Population (2010 Census)
- • Total: 31,061
- • Estimate (2021): 25,950 (−16.5%)

Administrative status
- • Capital of: Udomelsky District, Udomlya Urban Settlement

Municipal status
- • Municipal district: Udomelsky Municipal District
- • Urban settlement: Udomlya Urban Settlement
- • Capital of: Udomelsky Municipal District, Udomlya Urban Settlement
- Time zone: UTC+3 (MSK )
- Postal code: 171841–171843
- OKTMO ID: 28751000001
- Website: gorod-udomlya.ru

= Udomlya =

Town in Tver Oblast, Russia

Udomlya (Удо́мля) is a town and the administrative center of Udomelsky District in Tver Oblast, Russia, located on the shores of Lake Pesvo on the Rybinsk–Bologoye railway, 225 km north of Tver, the administrative center of the oblast. Population:

==History==
It was founded in 1869 as a settlement serving the railway station of Troitsa (Троица). At the time, it was a part of Vyshnevolotsky Uyezd of Tver Governorate. Troitsa was renamed Udomlya in 1904.

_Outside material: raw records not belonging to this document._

-- ==== Sys2Proof/Laws/State.lean ====
section
/-! SUPPORT. What each plain update of a state or a wave leaves alone: one lemma per field per update. -/

namespace Sys2Proof.Machine

/-! ### State.putWave -/

@[simp] theorem State.putWave_dtime (s : State) (w : Wave) : (s.putWave w).dtime = s.dtime := rfl
@[simp] theorem State.putWave_cur (s : State) (w : Wave) : (s.putWave w).cur = s.cur := rfl
@[simp] theorem State.putWave_input (s : State) (w : Wave) : (s.putWave w).input = s.input := rfl
@[simp] theorem State.putWave_agenda (s : State) (w : Wave) : (s.putWave w).agenda = s.agenda := rfl
@[simp] theorem State.putWave_draws (s : State) (w : Wave) : (s.putWave w).draws = s.draws := rfl
@[simp] theorem State.putWave_nextUid (s : State) (w : Wave) : (s.putWave w).nextUid = s.nextUid := rfl
@[simp] theorem State.putWave_nextOp (s : State) (w : Wave) : (s.putWave w).nextOp = s.nextOp := rfl
@[simp] theorem State.putWave_nextLaunch (s : State) (w : Wave) : (s.putWave w).nextLaunch = s.nextLaunch := rfl
@[simp] theorem State.putWave_nextBlock (s : State) (w : Wave) : (s.putWave w).nextBlock = s.nextBlock := rfl
@[simp] theorem State.putWave_lastSched (s : State) (w : Wave) : (s.putWave w).lastSched = s.lastSched := rfl
@[simp] theorem State.putWave_lastSlots (s : State) (w : Wave) : (s.putWave w).lastSlots = s.lastSlots := rfl
@[simp] theorem State.putWave_waiting (s : State) (w : Wave) : (s.putWave w).waiting = s.waiting := rfl
@[simp] theorem State.putWave_ops (s : State) (w : Wave) : (s.putWave w).ops = s.ops := rfl
@[simp] theorem State.putWave_mem (s : State) (w : Wave) : (s.putWave w).mem = s.mem := rfl
@[simp] theorem State.putWave_versions (s : State) (w : Wave) : (s.putWave w).versions = s.versions := rfl
@[simp] theorem State.putWave_poison (s : State) (w : Wave) : (s.putWave w).poison = s.poison := rfl
@[simp] theorem State.putWave_icv (s : State) (w : Wave) : (s.putWave w).icv = s.icv := rfl
@[simp] theorem State.putWave_ecc (s : State) (w : Wave) : (s.putWave w).ecc = s.ecc := rfl
@[simp] theorem State.putWave_tlb (s : State) (w : Wave) : (s.putWave w).tlb = s.tlb := rfl
@[simp] theorem State.putWave_icache (s : State) (w : Wave) : (s.putWave w).icache = s.icache := rfl
@[simp] theorem State.putWave_l1 (s : State) (w : Wave) : (s.putWave w).l1 = s.l1 := rfl
@[simp] theorem State.putWave_rdc (s : State) (w : Wave) : (s.putWave w).rdc = s.rdc := rfl
@[simp] theorem State.putWave_proxy (s : State) (w : Wave) : (s.putWave w).proxy = s.proxy := rfl
@[simp] theorem State.putWave_floors (s : State) (w : Wave) : (s.putWave w).floors = s.floors := rfl
@[simp] theorem State.putWave_holders (s : State) (w : Wave) : (s.putWave w).holders = s.holders := rfl
@[simp] theorem State.putWave_rf (s : State) (w : Wave) : (s.putWave w).rf = s.rf := rfl
@[simp] theorem State.putWave_scratch (s : State) (w : Wave) : (s.putWave w).scratch = s.scratch := rfl
@[simp] theorem State.putWave_tags (s : State) (w : Wave) : (s.putWave w).tags = s.tags := rfl
@[simp] theorem State.putWave_spadPoison (s : State) (w : Wave) : (s.putWave w).spadPoison = s.spadPoison := rfl
@[simp] theorem State.putWave_sems (s : State) (w : Wave) : (s.putWave w).sems = s.sems := rfl
@[simp] theorem State.putWave_tiles (s : State) (w : Wave) : (s.putWave w).tiles = s.tiles := rfl
@[simp] theorem State.putWave_bslots (s : State) (w : Wave) : (s.putWave w).bslots = s.bslots := rfl
@[simp] theorem State.putWave_quarters (s : State) (w : Wave) : (s.putWave w).quarters = s.quarters := rfl
@[simp] theorem State.putWave_passes (s : State) (w : Wave) : (s.putWave w).passes = s.passes := rfl
@[simp] theorem State.putWave_cards (s : State) (w : Wave) : (s.putWave w).cards = s.cards := rfl
@[simp] theorem State.putWave_queues (s : State) (w : Wave) : (s.putWave w).queues = s.queues := rfl
@[simp] theorem State.putWave_launches (s : State) (w : Wave) : (s.putWave w).launches = s.launches := rfl
@[simp] theorem State.putWave_parts (s : State) (w : Wave) : (s.putWave w).parts = s.parts := rfl
@[simp] theorem State.putWave_funcs (s : State) (w : Wave) : (s.putWave w).funcs = s.funcs := rfl
@[simp] theorem State.putWave_domains (s : State) (w : Wave) : (s.putWave w).domains = s.domains := rfl
@[simp] theorem State.putWave_blocks (s : State) (w : Wave) : (s.putWave w).blocks = s.blocks := rfl
@[simp] theorem State.putWave_places (s : State) (w : Wave) : (s.putWave w).places = s.places := rfl
@[simp] theorem State.putWave_cohorts (s : State) (w : Wave) : (s.putWave w).cohorts = s.cohorts := rfl
@[simp] theorem State.putWave_groups (s : State) (w : Wave) : (s.putWave w).groups = s.groups := rfl
@[simp] theorem State.putWave_feeds (s : State) (w : Wave) : (s.putWave w).feeds = s.feeds := rfl
@[simp] theorem State.putWave_ats (s : State) (w : Wave) : (s.putWave w).ats = s.ats := rfl
@[simp] theorem State.putWave_pageReqs (s : State) (w : Wave) : (s.putWave w).pageReqs = s.pageReqs := rfl
@[simp] theorem State.putWave_atsFailed (s : State) (w : Wave) : (s.putWave w).atsFailed = s.atsFailed := rfl
@[simp] theorem State.putWave_link1Map (s : State) (w : Wave) : (s.putWave w).link1Map = s.link1Map := rfl
@[simp] theorem State.putWave_peerId (s : State) (w : Wave) : (s.putWave w).peerId = s.peerId := rfl
@[simp] theorem State.putWave_ports (s : State) (w : Wave) : (s.putWave w).ports = s.ports := rfl
@[simp] theorem State.putWave_links (s : State) (w : Wave) : (s.putWave w).links = s.links := rfl
@[simp] theorem State.putWave_lifeIdx (s : State) (w : Wave) : (s.putWave w).lifeIdx = s.lifeIdx := rfl
@[simp] theorem State.putWave_life (s : State) (w : Wave) : (s.putWave w).life = s.life := rfl
@[simp] theorem State.putWave_lifeSaved (s : State) (w : Wave) : (s.putWave w).lifeSaved = s.lifeSaved := rfl
@[simp] theorem State.putWave_pcap (s : State) (w : Wave) : (s.putWave w).pcap = s.pcap := rfl
@[simp] theorem State.putWave_clockMHz (s : State) (w : Wave) : (s.putWave w).clockMHz = s.clockMHz := rfl
@[simp] theorem State.putWave_power (s : State) (w : Wave) : (s.putWave w).power = s.power := rfl
@[simp] theorem State.putWave_flash (s : State) (w : Wave) : (s.putWave w).flash = s.flash := rfl
@[simp] theorem State.putWave_running (s : State) (w : Wave) : (s.putWave w).running = s.running := rfl
@[simp] theorem State.putWave_msix (s : State) (w : Wave) : (s.putWave w).msix = s.msix := rfl
@[simp] theorem State.putWave_hostOut (s : State) (w : Wave) : (s.putWave w).hostOut = s.hostOut := rfl
@[simp] theorem State.putWave_peerOut (s : State) (w : Wave) : (s.putWave w).peerOut = s.peerOut := rfl
@[simp] theorem State.putWave_spillCalls (s : State) (w : Wave) : (s.putWave w).spillCalls = s.spillCalls := rfl
@[simp] theorem State.putWave_spillBytes (s : State) (w : Wave) : (s.putWave w).spillBytes = s.spillBytes := rfl
@[simp] theorem State.putWave_beqFold (s : State) (w : Wave) : (s.putWave w).beqFold = s.beqFold := rfl
@[simp] theorem State.putWave_estEvict (s : State) (w : Wave) : (s.putWave w).estEvict = s.estEvict := rfl
@[simp] theorem State.putWave_emulOps (s : State) (w : Wave) : (s.putWave w).emulOps = s.emulOps := rfl
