-- ==== Sys2Proof/Tests/Slice0.lean ====
section
/-! SUPPORT. Small tests: ill-formed terms, words of the spec's encodings, single steps, and for each statement of
Obligations.lean states and operands that meet its hypotheses. -/

open Sys2Proof Sys2Proof.Machine Sys2Proof.Claims

namespace Sys2Proof.Tests

set_option Elab.async false

/-! ### States of the tests -/

/-- A wave of partition 0 on core 0 with the values of its birth, 32 work registers blocks, all lanes active, pc 0. -/
def born : Wave :=
  Wave.born 0 { part := 0, cx := 0, fn := 0, queue := 0, launch := 0, index := 0, space := { fn := 0, pv := false, pasid := 0 }, prio := 0 }
    { core := 0, slot := 0, ebase := 0, wbase := 0, spadBase := 0, accBase := 0, semBase := 0 }
    { addr := 0, entry := 0, step := Config.stepping, gen := 1, exp := true, dep := false, inld := 0, sema := 16, acc := 32,
      spad := 256, ewin := 0, wwin := 32, tv := false, trapEntry := 0, ninh := 0, nbeq := 0, beqlist := [], inhmap := [], kid := 0, mstk := 32 }
    { ewin := 0, wwin := 32, spad := 256, acc := 32, sema := 16 } 0
def wave : Wave := { born with life := .ready, exec := BitVec.allOnes 64 }

/-- The device after reset with the wave at the issue stage, partition 0 live with the first GiB of DRAM, and page tables at
0x1000: the first GiB of addresses is that GiB, the second lies outside the slice, the third may not be written, the fourth is the first
GiB again without L1, the rest is not mapped. Beside them stand the given bytes, with their integrity check values. -/
def devWith (w : Wave) (cells : List (Nat × List Byte)) : State :=
  { State.reset with
    cur := some w.uid
    waves := [w]
    mem := (([(0x1000, toBytes 8 0x2001), (0x2000, toBytes 8 0x3001), (0x3000, toBytes 8 (2 ^ 59 + 7) ++ toBytes 8 (2 ^ 59 + 2 ^ 30 + 7) ++
      toBytes 8 (2 ^ 59 + 1) ++ toBytes 8 (2 ^ 59 + 15))] : List (Nat × List Byte)) ++ cells).foldl (fun m e => memPutAll m e.1 e.2) []
    icv := (cells.flatMap (fun e => linesOf e.1 e.2.length)).foldl (fun m l => kvPut 0 m l
      (crc16 (memBytes (cells.foldl (fun m e => memPutAll m e.1 e.2) []) (128 * l) 128))) []
    power := .running
    funcs := State.reset.funcs.set 0 { State.reset.func 0 with dptRoot := 0x1000 }
    parts := State.reset.parts.set 0 { State.reset.part 0 with live := true, clusters := 1, dbase := 0, dsize := 1 } }
def dev (w : Wave) : State := devWith w []
/-- The device with an event's operands. -/
def State.at (s : State) (inp : Input) : State := { s with input := inp, cur := none }

def pageAt (a : Nat) : Page := { pa := a, w := true, x := true, nol1 := false, pin := false }

theorem issuing (w : Wave) (cells : List (Nat × List Byte)) : (devWith w cells).issuing = some w := by
  simp [devWith, State.issuing, State.wave?]
theorem windows : ∀ n, n < 256 → inWindows wave n := fun _ h => h

theorem plain : Plain (dev wave) wave 0x10000 128 true (pageAt 0x10000) :=
  ⟨by decide, by decide, by decide, by decide, by decide, fun _ => rfl, by decide, by decide⟩
/-! ### Operand records with every field zero -/
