-- ==== Sys2Proof/Machine/Encoder.lean ====
section
/-! DEFINITION. The encoder commands ENC.3, ENC.2, ENC.1 and ENCM (40_encode.md). -/

namespace Sys2Proof.Machine

/-- EncGroup(a, b0, b1, b2, N) (R70). -/
def encGroup (a : Alphabet) (b0 b1 b2 : Byte) (n : Nat) : Quad :=
  let v := packBytes b0 (if 2 ≤ n then b1 else 0) (if n = 3 then b2 else 0)
  { c0 := fwd a (sextetAt v 18)
    c1 := fwd a (sextetAt v 12)
    c2 := if 2 ≤ n then fwd a (sextetAt v 6) else padByte
    c3 := if n = 3 then fwd a (sextetAt v 0) else padByte }

/-- The output of ENCM's group loop on the bytes of a message (R74): full groups, then a last group of 2 or 1 bytes,
and nothing for no byte left over. -/
def encodeMsg (a : Alphabet) : List Byte → List Byte
  | [] => []
  | [b0] => (encGroup a b0 0 0 1).toList
  | [b0, b1] => (encGroup a b0 b1 0 2).toList
  | b0 :: b1 :: b2 :: rest => (encGroup a b0 b1 b2 3).toList ++ encodeMsg a rest

/-- The output length m = 4 · ceil(n / 3) (R74, R75). -/
def encodedLen (n : Nat) : Nat := 4 * ((n + 2) / 3)

/-- ENC.3 on the latched operands (R71). -/
def encode3 (a : Alphabet) (s : State) (l : Latch) : State :=
  s.completeOk (encGroup a (byte2 l.din) (byte1 l.din) (byte0 l.din) 3).toWord 0 4 0

/-- ENC.2 on the latched operands (R72). -/
def encode2 (a : Alphabet) (s : State) (l : Latch) : State :=
  s.completeOk (encGroup a (byte2 l.din) (byte1 l.din) 0 2).toWord 0 3 1

/-- ENC.1 on the latched operands (R73). -/
def encode1 (a : Alphabet) (s : State) (l : Latch) : State :=
  s.completeOk (encGroup a (byte2 l.din) 0 0 1).toWord 0 2 2

/-- ENCM on the latched operands (R74). The regions do not overlap where the loop runs, so the message is read
whole and the output written whole (log 14). -/
def encodeMessage (a : Alphabet) (s : State) (l : Latch) : State :=
  let src := l.src.toNat
  let n := l.len.toNat
  let dst := l.dst.toNat
  let m := encodedLen n
  if !s.inRange src n then s.raiseError .addrRange 0 0
  else if !s.inRange dst m then s.raiseError .addrRange 0 0
  else if overlaps src n dst m then s.raiseError .overlap 0 0
  else (s.writeBytes dst (encodeMsg a (s.readBytes src n))).completeOk 0 (BitVec.ofNat 32 m) 0
    (BitVec.ofNat 2 (encodedPads n))

/-- ENC.3 (R71). -/
def execEnc3 (a : Alphabet) (s : State) : Host.Outcome State Fault Refusal := s.withLatch (encode3 a s)

/-- ENC.2 (R72). -/
def execEnc2 (a : Alphabet) (s : State) : Host.Outcome State Fault Refusal := s.withLatch (encode2 a s)

/-- ENC.1 (R73). -/
def execEnc1 (a : Alphabet) (s : State) : Host.Outcome State Fault Refusal := s.withLatch (encode1 a s)

/-- ENCM (R74). -/
def execEncm (a : Alphabet) (s : State) : Host.Outcome State Fault Refusal := s.withLatch (encodeMessage a s)

end Sys2Proof.Machine
end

On July 12, 1929, the governorates and uyezds were abolished. Udomelsky District, with the administrative center in Udomlya, was established within Tver Okrug of Moscow Oblast. On July 23, 1930, the okrugs were abolished and the districts were directly subordinated to the oblast. On January 29, 1935, Udomelsky District was transferred to newly established Kalinin Oblast. In January 1961, Udomlya was granted work settlement status. In February 1963, during the abortive administrative reform by Nikita Khrushchev, Udomelsky District was merged into Bologovsky District, but in January 1965 it was re-established. Between 1974 and 1984, the Kalinin Nuclear Power Plant was constructed. On September 11, 1981, Udomlya was granted town status. In 1990, Kalinin Oblast was renamed Tver Oblast.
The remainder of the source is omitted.